Find the currents in the circuit branches

[endeavor]

http://img335.imageshack.us/img335/8383/physics4a8ua.th.png http://img335.imageshack.us/img335/8000/physics4b6vo.th.png
"Find the currents in the circuit branches in [the first figure on the left above]."

V₁ = 20V, V₂ = 10V, R₁ = 5.0 ohms, R₂ = 4.0 ohms, R₃ = 6.0 ohms, R₄=R₅=R₆= 2.0 ohms

R_p^-1 = 3/2 (from R₄,R₅,R₆)
R_p = 2/3 ohms

I assigned loops in the second figure above. There are 6 different currents.
Using Kirchhoff's first rule:
(C1) I₁ = I₂ + I₃
(C2) I₃ = I₄ + I₅
(C3) I₁ = 3I₆
Then using the Kirchhoff's second rule, I get a bunch of equations (L1 = LOOP 1):
(L1) -V₁ +I₂R₁ + I₁R_p = 0
(L2) +V₂ +I₅R₂ - I₂R₁ = 0
(L3) +I₄R₃ - I₅R₂ = 0
(L7) -V₁ + V₂ +I₅R₂ +I₁R_p = 0
(L8) +V₂ - I₂R₁ +I₄R₃ = 0
(L9) -V₁ +I₁R_p +I₄R₃ + V₂ = 0
Then substituting values for the V's and R's:
(L1) 5*I₂ + (2/3)*I₁ = 20
(L2) 4*I₅ - 5*I₂ = -10
(L3) 6*I₄ - 4*I₅ = 0
(L7) 4*I₅ + (2/3)*I₁ = 10
(L8) -5*I₂ + 6*I₄ = -10
(L9) (2/3)*I₁ + 6*I₄ = 10
I then found that I₃ = (5/2)*I₄. Then using this equation, and equations C1 and L9, I finally got:
I₁ = - 90/462 A = -0.19 A

I think the fact that my answer is negative only shows that I chose the wrong loop direction. But the absolute value of my answer is still wrong... help

 

[lightgrav]

You should simplify a bit more before assigning loops ... R2 || R3.
Then you have a loop on the left and a loop on the right.

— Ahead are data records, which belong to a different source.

-- ==== Sys2Proof/Machine/Renderer.lean ====
section
/-! DEFINITION. What the external renderer draws on a `Render` event, as far as spec/44_render_step.md transcribes it
(R116, R117). No operation depends on it, and the drawing itself is out of scope (R3). -/

namespace Sys2Proof.Machine

open Sys2Proof

/-- The insets, from the screen edge, of the one-pixel frames of the border (R116). -/
def frameInsets (thick : Bool) : List Nat :=
  if thick then [0, 1, 2] else [0]

/-- Whether pixel (`px`, `py`) of a screen of height `screenH` lies on the frame at an inset (R116). -/
def onFrame (screenH inset px py : Nat) : Bool :=
  decide (inset ≤ px) && decide (px + inset < Config.screenW) &&
    decide (inset ≤ py) && decide (py + inset < screenH) &&
    (decide (px = inset) || decide (px + inset + 1 = Config.screenW) ||
      decide (py = inset) || decide (py + inset + 1 = screenH))

/-- Whether the square of an event at (`x`, `y`) covers pixel (`px`, `py`): `x` to `x + 7` by `y` to `y + 7` (R116). -/
def squareCovers (x y : Coord) (px py : Nat) : Bool :=
  decide (x.toNat ≤ px) && decide (px < x.toNat + Config.square) &&
    decide (y.toNat ≤ py) && decide (py < y.toNat + Config.square)

/-- The two fill styles (R117); which of them is filled and which outlined is not in the source (N4). -/
inductive FillStyle where
  | outlineA
  | outlineB
deriving DecidableEq, Repr

/-- The style the payload's `fill` selects (R117). -/
def fillStyle (fill : Bool) : FillStyle := if fill then .outlineA else .outlineB

end Sys2Proof.Machine
end

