-- ==== Sys2Proof/Tests/Slice0.lean ====
section
/-! SUPPORT. Tests: the checks refuse ill-formed terms, written codes decode, one step per operation on the numbers of
spec/95_test_vectors.md, and for each statement with hypotheses a concrete state that meets them. -/

namespace Sys2Proof.Tests

open Sys2Proof Sys2Proof.Machine

/-- An environment with nothing listed, at time `T`. -/
def quiet (T : Nat) : Env := { time := T, turns := [], adc0 := [], adc1 := [], picks := [], draws := 0 }

/-- The reset values under the default configuration, in a quiet environment at time `T`. -/
def base (T : Nat) : State := State.initial Config.default (quiet T)

/-- The same under a configuration of the test's. -/
def baseWith (c : Config) (T : Nat) : State := State.initial c (quiet T)

/-- `base` at a phase. -/
def atPhase (p : Phase) (T : Nat) : State := { base T with ph := p }

/-- `base` with the environment's next turns listed. -/
def turning (ts : List Turn) (T : Nat) : State := { base T with env := { quiet T with turns := ts } }

/-- A field of the next state an operation answers. -/
def after (i : Instr) (s : State) (f : State → Nat) : Option Nat := (answered (exec i s)).map f

/-- A field of the next state a step answers. -/
def afterStep (s : State) (f : State → Nat) : Option Nat := (answered (step s)).map f

/-! ### The checks -/

theorem test_default_wellFormed : Config.default.wellFormed = true := by decide
theorem test_centre_forty_refused : Config.wellFormed { Config.default with centerX := 40 } = false := by decide
theorem test_centre_4055_refused : Config.wellFormed { Config.default with centerY := 4055 } = false := by decide
theorem test_centre_bounds_accepted :
    Config.wellFormed { Config.default with centerX := 41, centerY := 4054 } = true := by decide
theorem test_equal_channels_refused : Config.wellFormed { Config.default with chX := 1 } = false := by decide
theorem test_channel_two_refused : Config.wellFormed { Config.default with chY := 2 } = false := by decide
theorem test_low_screen_refused :
    Config.wellFormed { Config.default with screenH := 13, smaxY := 4 } = false := by decide
theorem test_high_screen_refused :
    Config.wellFormed { Config.default with screenH := 257, smaxY := 248 } = false := by decide
theorem test_wrong_smaxX_refused : Config.wellFormed { Config.default with smaxX := 120 } = false := by decide
theorem test_wrong_smaxY_refused : Config.wellFormed { Config.default with smaxY := 56 } = false := by decide
theorem test_line_without_adc_refused : (TraceLine.op .smpx none none).wellFormed = false := by decide
theorem test_line_with_spare_adc_refused : (TraceLine.op .mapx (some 1) none).wellFormed = false := by decide
theorem test_line_without_now_refused : (TraceLine.op .dlys none none).wellFormed = false := by decide
theorem test_line_with_spare_now_refused : (TraceLine.op .diag none (some 1)).wellFormed = false := by decide
theorem test_ill_formed_config_refused :
    answered (step (baseWith { Config.default with centerX := 40 } 0)) = none := by decide
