-- ==== Sys2Proof/Machine/Zrt.lean ====
section
/-!
DEFINITION. The commands of the transport: WRITE, READ, SEND, RECV, the QP command block (R87 to R91), CONNECT, ACCEPT
and REJECT, arriving packets, timers, rate periods and the calendar wheel (R131, R138), and NOROUTE (R255).
-/
namespace Sys2Proof.Machine

/-! ### Descriptors -/

/-- WRITE (R93 to R95). -/
def execWrite (f q : Nat) (s : State) : Host.Outcome State Fault Refusal := live (startTransfer f q 2) s
/-- READ (R93 to R95, R457). -/
def execRead (f q : Nat) (s : State) : Host.Outcome State Fault Refusal := live (startTransfer f q 3) s
/-- SEND (R93 to R96). -/
def execSend (f q : Nat) (s : State) : Host.Outcome State Fault Refusal := live (startTransfer f q 4) s

/-- The next descriptor of RQ q is posted: a send may fill it (R96, R111). FENCE, DEP0_EN and DEP1_EN of a RECV do not
act (DESIGN CHOICE, log entry 61). -/
def postRecv (f q : Nat) (s : State) : State :=
  match nextStart s f true q with
  | some i => settle f (modItem f true q i.idx (fun i => { i with started := true }) s)
  | none => s

/-- RECV (R111). -/
def execRecv (f q : Nat) (s : State) : Host.Outcome State Fault Refusal := live (postRecv f q) s

/-! ### The QP command block (R87, R88) -/

/-- QPNs in use. -/
def usedQpns (s : State) : List Nat := (s.qps.filter (fun x => x.2.st ≠ .free)).map Prod.fst

/-- CREATE's checks: 0 or the result (R88). -/
def createQpCode (s : State) (f : Nat) : Nat :=
  let x := (getF s f).zrt
  let a := x.attr
  if bit a 9 && !hasCip s then cUNIT_ABSENT
  else if 4 < fld a 12 10 ∨ 8 < fld a 19 16 ∨ 4 < fld a 52 50 ∨ !endpointOk (BitVec.ofNat 27 x.peer.toNat) ||
    (List.range 8).any (fun k => bit a (42 + k) && !(getSeg s f (fld x.segs (8 * k + 7) (8 * k))).valid) then cBAD_FIELD
  else if bit a 8 && (decide ((getQ s f true (fld a 7 0)).st ≠ .active) || (getQ s f true (fld a 7 0)).bound.isSome) then
    cRQ_BUSY
  else if (getF s f).aQp ≤ qpUse s f ∨ 1048576 ≤ (usedQpns s).length then cQP_NO_RESOURCE
  else 0

/-- A valid CREATE: QPN, CTAG and initial PSN drawn, RQ bound, the QP in INIT and in Mirror (R88, R96). -/
def makeQp (f : Nat) (s : State) : State :=
  let x := (getF s f).zrt
  let a := x.attr
  let n := nthFree (Config.pickQpn s.free % (1048576 - (usedQpns s).length)) (usedQpns s)
  let q : Qp := { st := .init, facet := f, localEp := endpointOf (ownId s) (fld a 52 50), localNo := n
                  remoteEp := BitVec.ofNat 27 x.peer.toNat, remoteQpn := cut 20 x.peer 32, attr := a, segs := x.segs
                  pmtuExp := fld a 12 10, winExp := fld a 19 16, ctag := Config.entropy s.free
                  initPsn := Config.entropy (s.free + 1), cip := { handed := Config.entropy (s.free + 1) } }
  let s := drew 2 { s with qps := aset n q s.qps, mirror := { s.mirror with qps := aset n {} s.mirror.qps } }
  let s := if bit a 8 then modQ f true (fld a 7 0) (fun y => { y with bound := some n }) s else s
  endQpc f n 0 (makeCtx n (modF f (fun y => { y with zrt := { y.zrt with qpn := BitVec.ofNat 20 n } }) s))

/-- CREATE once the entropy source has output (R88, R352): its checks, then the QP. -/
def createQp (f : Nat) (s : State) : State :=
  let c := createQpCode s f
  if c ≠ 0 then modF f (fun x => { x with zrt := { x.zrt with
    busy := false, waiting := false, state := 0, holdWhy := 0, result := BitVec.ofNat 16 c } }) s
  else if s.trust.ent ≠ 1 then modF f (fun x => { x with zrt := { x.zrt with busy := true, waiting := true } }) s
  else makeQp f s

/-- A QP command of facet f begins, unless one runs (R87). `late`: it is one that a RESETTING facet's page still
takes (R320). -/
def qpCommand (f : Nat) (late : Bool) (g : Nat → State → State) (s : State) : State :=
  let x := (getF s f).zrt
  if !(facetOn s f || (late && decide ((getF s f).st = .resetting))) || x.busy then s
  else g x.qpn.toNat (modF f (fun y => { y with zrt := { y.zrt with busy := true } }) s)

/-- The QP exists and belongs to facet f. -/
def ownsQp (s : State) (f n : Nat) : Bool := decide ((getQp s n).st ≠ .free ∧ (getQp s n).facet = f)

/-- A CONNECT, ACCEPT or REJECT of QP q with a CTAG (R97). -/
def cmPacket (s : State) (q : Qp) (typ : Nat) (ctag : U32) : Packet :=
  qpPacket s q { qpBth s q typ 0 0 with ctag := ctag }
    (.cmeh q.initPsn q.ctag (BitVec.ofNat 20 q.localNo) q.rqEn q.cipher (BitVec.ofNat 3 (fld q.attr 12 10))
      (BitVec.ofNat 4 (fld q.attr 19 16)) 0 0 0) false []

/-- QP n sends CONNECT; the send counts toward the limit (R91). -/
def sendConnect (n : Nat) (s : State) : State :=
  let s := modQp n (fun q => { q with req := { q.req with conSends := q.req.conSends + 1, conAt := s.now } }) s
  inject (cmPacket s (getQp s n) 0 0) s

/-- CONNECT (R91). -/
def connectQp (f n : Nat) (s : State) : State :=
  if ownsQp s f n && decide ((getQp s n).st = .init) then
    sendConnect n (modF f (fun x => { x with zrt := { x.zrt with conn := some n } })
      (modQp n (fun q => { q with st := .connecting, req := { q.req with conSends := 0 } }) s))
  else endQpc f n cBAD_STATE s

/-- Accepted descriptors of facet f that name QP n and have not completed are FLUSHED (R91). -/
def flushNamed (f n : Nat) (s : State) : State :=
  (getF s f).que.sqs.foldl (fun s x => x.2.items.foldl (fun s i =>
    if i.done.isNone && decide (2 ≤ Desc.op i.desc ∧ Desc.op i.desc ≤ 4) && decide (trQpn i.desc = n) &&
      (earlyCheck f false x.1 i).isNone then completeItem f x.1 i.idx (stat cFLUSHED) s else s) s) s

/-- QP n stops sending and drains (R91). -/
def drainQp (f n : Nat) (s : State) : State :=
  let s := failQp n (fun _ => stat cFLUSHED) s
  let s := modQp n (fun q => { q with st := .draining, rsp := { q.rsp with owed := [] } }) s
  settle f (flushNamed f n s)

/-- DESTROY (R87, R91). -/
def destroyQp (f n : Nat) (s : State) : State :=
  if !ownsQp s f n then endQpc f n cBAD_STATE s else tryFreeQp n (endQpc f n 0 (drainQp f n s))

/-- QUERY (R89): the QPC registers take the QP's values. -/
def queryQp (f n : Nat) (s : State) : State :=
  if !ownsQp s f n then endQpc f n cBAD_STATE s
  else
    let q := getQp s n
    let attr := BitVec.ofNat 64 (q.attr.toNat - fld q.attr 12 10 * 2 ^ 10 - fld q.attr 19 16 * 2 ^ 16 +
      q.pmtuExp * 2 ^ 10 + q.winExp * 2 ^ 16)
    endQpc f n 0 (modF f (fun x => { x with zrt := { x.zrt with
      peer := BitVec.ofNat 64 (q.remoteEp.toNat + q.remoteQpn.toNat * 2 ^ 32), attr := attr, segs := q.segs
      info := BitVec.ofNat 64 (q.req.ack.toNat + q.req.next.toNat * 2 ^ 32) } }) s)

/-- QP_CREATE (R88). -/
def execQpCreate (f : Nat) (s : State) : Host.Outcome State Fault Refusal := live (qpCommand f false (fun _ => createQp f)) s
/-- QP_CONNECT (R91). -/
def execQpConnect (f : Nat) (s : State) : Host.Outcome State Fault Refusal := live (qpCommand f false (connectQp f)) s
/-- QP_DESTROY (R91). -/
def execQpDestroy (f : Nat) (s : State) : Host.Outcome State Fault Refusal := live (qpCommand f true (destroyQp f)) s
/-- QP_QUERY (R89). -/
def execQpQuery (f : Nat) (s : State) : Host.Outcome State Fault Refusal := live (qpCommand f true (queryQp f)) s

/-! ### CONNECT, ACCEPT and REJECT (R89 to R91) -/

/-- The largest PMTU_EXP that an Ethernet frame holds (R369). -/
def ethPmtuExp (s : State) (cipher : Bool) : Nat :=
  let room := ethMtu s - (if ethV6 s then 40 else 20) - 8 - 32 - 24 - 4 - (if cipher then 24 else 0)
  ((List.range 5).filter (fun k => decide (256 * 2 ^ k ≤ room))).foldl max 0

/-- The peer's CTAG, initial PSN and attributes are recorded, the parameters settled (R89). -/
def recordPeer (n : Nat) (psn ctag : U32) (rqEn : Bool) (pmtu win : Nat) (s : State) : State :=
  let far := decide (podOf (epAdapter (getQp s n).remoteEp) ≠ podOf (ownId s))
  let s := modQp n (fun q =>
    let e := min (fld q.attr 12 10) pmtu
    { q with
      peerCtag := some ctag, peerRq := rqEn, winExp := min (fld q.attr 19 16) win
      pmtuExp := if far then min e (ethPmtuExp s q.cipher) else e
      rsp := { q.rsp with e := psn } }) s
  modMir n (fun m => { m with e := psn }) s
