/-- The tile record of a stream's miss returns: it is cached, and the stream's piece is translated. -/
def missDone (st : Stream) (s : State) : State :=
  match s.xlt.misses.find? (fun m => decide (m.piece.stream = st) && m.flying) with
  | none => s
  | some m =>
    let p := m.piece
    let s := grantMiss { s with xlt := { s.xlt with
      misses := s.xlt.misses.filter (fun x => decide (x.piece.stream ≠ st)) } }
    goOn st (makeResident (tileKey p.facet p.seg (Piece.tile p)) s)

/-- TRANSLATION_MISS_DONE (R268). -/
def execTranslationMissDone (st : Stream) (s : State) : Host.Outcome State Fault Refusal := live (missDone st) s

/-! ### The fault queue (R263, R271 to R274) -/

/-- A held fault can be raised again: a record and a slot are free (R273). -/
def canRaise (s : State) : Bool := fltEn s && decide (0 < fltFree s) && (freeRec s).isSome

/-- R273: the streams that hold faults raise them again one at a time in order, each as R272 stands then: it joins an
open record of its tile, opens one, or goes on holding its fault. -/
def reraise : List Piece → State → State
  | [], s => s
  | p :: r, s =>
    let t := { s with xlt := { s.xlt with heldFaults := s.xlt.heldFaults.erase p } }
    let x := getTile s p.facet p.seg (Piece.tile p)
    if x.migrating then reraise r (parkOnMig p t)
    else if x.present then reraise r (goOn p.stream t)
    else if (openRec s p).isSome || canRaise s then reraise r (raiseFaults p [p] t)
    else reraise r s

/-- FAULT_RERAISE (R273): once a record and a ring slot are both free. -/
def execFaultReraise (s : State) : Host.Outcome State Fault Refusal :=
  live (fun s => when (canRaise s) (reraise s.xlt.heldFaults) s) s

/-- R274: the operation of an aborted piece fails. -/
def abortPiece (p : Piece) (s : State) : State :=
  let fails := fun (n : Nat) => failQp n (fun d =>
    if psnIn p.psn d.psn d.n then statD cACCESS_DENIED 2 else stat cFLUSHED) s
  match p.stream with
  | .source n => if (descAt (getQp s n) p.psn).isSome then fails n else s
  | .responder n => if (getQp s n).connected then accessFail n p.psn s else s
  | .readResp n => if (descAt (getQp s n) p.psn).isSome then fails n else s
  | .coll gid m =>
    match getRun s gid with
    | none => s
    | some r => match memberIn r m with
      | none => s
      | some x => settle x.f (failMember gid m r.csn (completeItem x.f x.q x.idx (statD cACCESS_DENIED 2) s))
  | .mover c => endMove c (statD cACCESS_DENIED 2) s
  | .desc q => match sendOf s q, nextStart s 0 false q with
    | some x, _ => endSend x (statD cACCESS_DENIED 2) s
    | none, some i => settle 0 (completeItem 0 q i.idx (statD cACCESS_DENIED 2) (startItem 0 q i.idx s))
    | none, none => s
  | .raw => abortRaw s

/-- R274: a tag resumes or aborts every operation parked on its open record. -/
def resumeFault (v : U32) (s : State) : State :=
  let k := fld v 11 0
  match agetq k s.xlt.recs with
  | none => s
  | some r =>
    if (recGen s k).toNat ≠ fld v 30 12 then s
    else if bit v 31 then r.waiters.foldl (fun s p => abortPiece p (clearBegun p.stream s)) (dropRec k s)
    else goOnAll r.waiters (retranslate r.waiters (dropRec k s))

/-- A write of a register that the management facet's page alone carries; it works while that facet resets (R319). -/
def mgmtWrite (f : Nat) (g : State → State) (s : State) : State := when (decide (f = 0)) g s

/-- FLT_RESUME (R274). -/
def execFltResume (f : Nat) (v : U32) (s : State) : Host.Outcome State Fault Refusal :=
  live (mgmtWrite f (resumeFault v)) s

/-- A write of FLT_CFG: RING_SEG is ignored while EN is 1; EN is set only over a segment that passes R263. -/
def writeFltCfg (v : U64) (s : State) : State :=
  let was := fltEn s
  let seg := if was then fld s.xlt.fltCfg 7 0 else fld v 7 0
  let en := bit v 20 && (was || pinCheck s 0 seg s.xlt.fltOff (4096 * 32) [.lwr])
  fltSignal { s with xlt := { s.xlt with
    fltCfg := BitVec.ofNat 64 (seg + fld v 19 8 * 2 ^ 8 + b2n en * 2 ^ 20) } }

/-- FLT_CFG_WRITE (R263). -/
def execFltCfgWrite (f : Nat) (v : U64) (s : State) : Host.Outcome State Fault Refusal :=
  live (mgmtWrite f (writeFltCfg v)) s

/-- A write of FLT_CONS (R288). -/
def writeFltCons (v : U32) (s : State) : State :=
  if (v - s.xlt.fltCons).toNat ≤ (s.xlt.fltProd - s.xlt.fltCons).toNat then
    { s with xlt := { s.xlt with fltCons := v } }
  else s

/-- FLT_CONS (R271). -/
def execFltCons (f : Nat) (v : U32) (s : State) : Host.Outcome State Fault Refusal :=
  live (mgmtWrite f (writeFltCons v)) s

/-- A write of FLT_ARM (R288). -/
def writeFltArm (v : U32) (s : State) : State :=
  if bit v 0 then fltSignal { s with xlt := { s.xlt with fltArmed := true } } else s

/-- FLT_ARM (R271). -/
def execFltArm (f : Nat) (v : U32) (s : State) : Host.Outcome State Fault Refusal :=
  live (mgmtWrite f (writeFltArm v)) s

/-! ### Migration (R278 to R281) -/

/-- The migration a TILE_MIGRATE or TILE_MAP descriptor asks for. -/
def migOf (q : Nat) (isMap : Bool) (i : Item) : Mig :=
  { q := q, idx := i.idx, isMap := isMap
    facet := fld i.desc.w2 6 0, seg := fld i.desc.w2 15 8, tile := fld i.desc.w2 38 16
    loc := BitVec.ofNat 3 (fld i.desc.w2 41 39), addr := i.desc.w3
    present := !isMap || bit i.desc.w2 42, seq := i.seq }

/-- R278: the command completes BAD_FIELD. -/
def migBad (s : State) (m : Mig) : Bool :=
  let g := getSeg s m.facet m.seg
  let l := m.loc.toNat
  !g.valid || g.pin || decide (segTiles g ≤ m.tile) || decide (6 ≤ l) || (decide (l ≠ 5) && !hasPort s l) ||
    !inWindow s m.facet l m.addr.toNat (m.addr.toNat + tileLen g m.tile - 1) ||
    (!m.isMap && !(getTile s m.facet m.seg m.tile).present)

/-- A TILE_MIGRATE or TILE_MAP starts: checked, and queued. -/
def startMig (f q op : Nat) (isMap : Bool) (s : State) : State :=
  startWith f q op (fun i s =>
    let m := migOf q isMap i
    if migBad s m then completeItem f q i.idx (stat cBAD_FIELD) s
    else { s with xlt := { s.xlt with migs := s.xlt.migs ++ [m] } }) s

- I_L R_P - (I_L - I_R) R_1 - V_1 = 0 ... because I_1(upward) = I_L - I_R
- I_R R_{2||3} + V_2 - (I_R - I_L) R_1 = 0 .

 

[endeavor]

thanks! Simplifying really worked. After I simplified the parallel parts, I only had 3 loops, which was a lot easier to work with.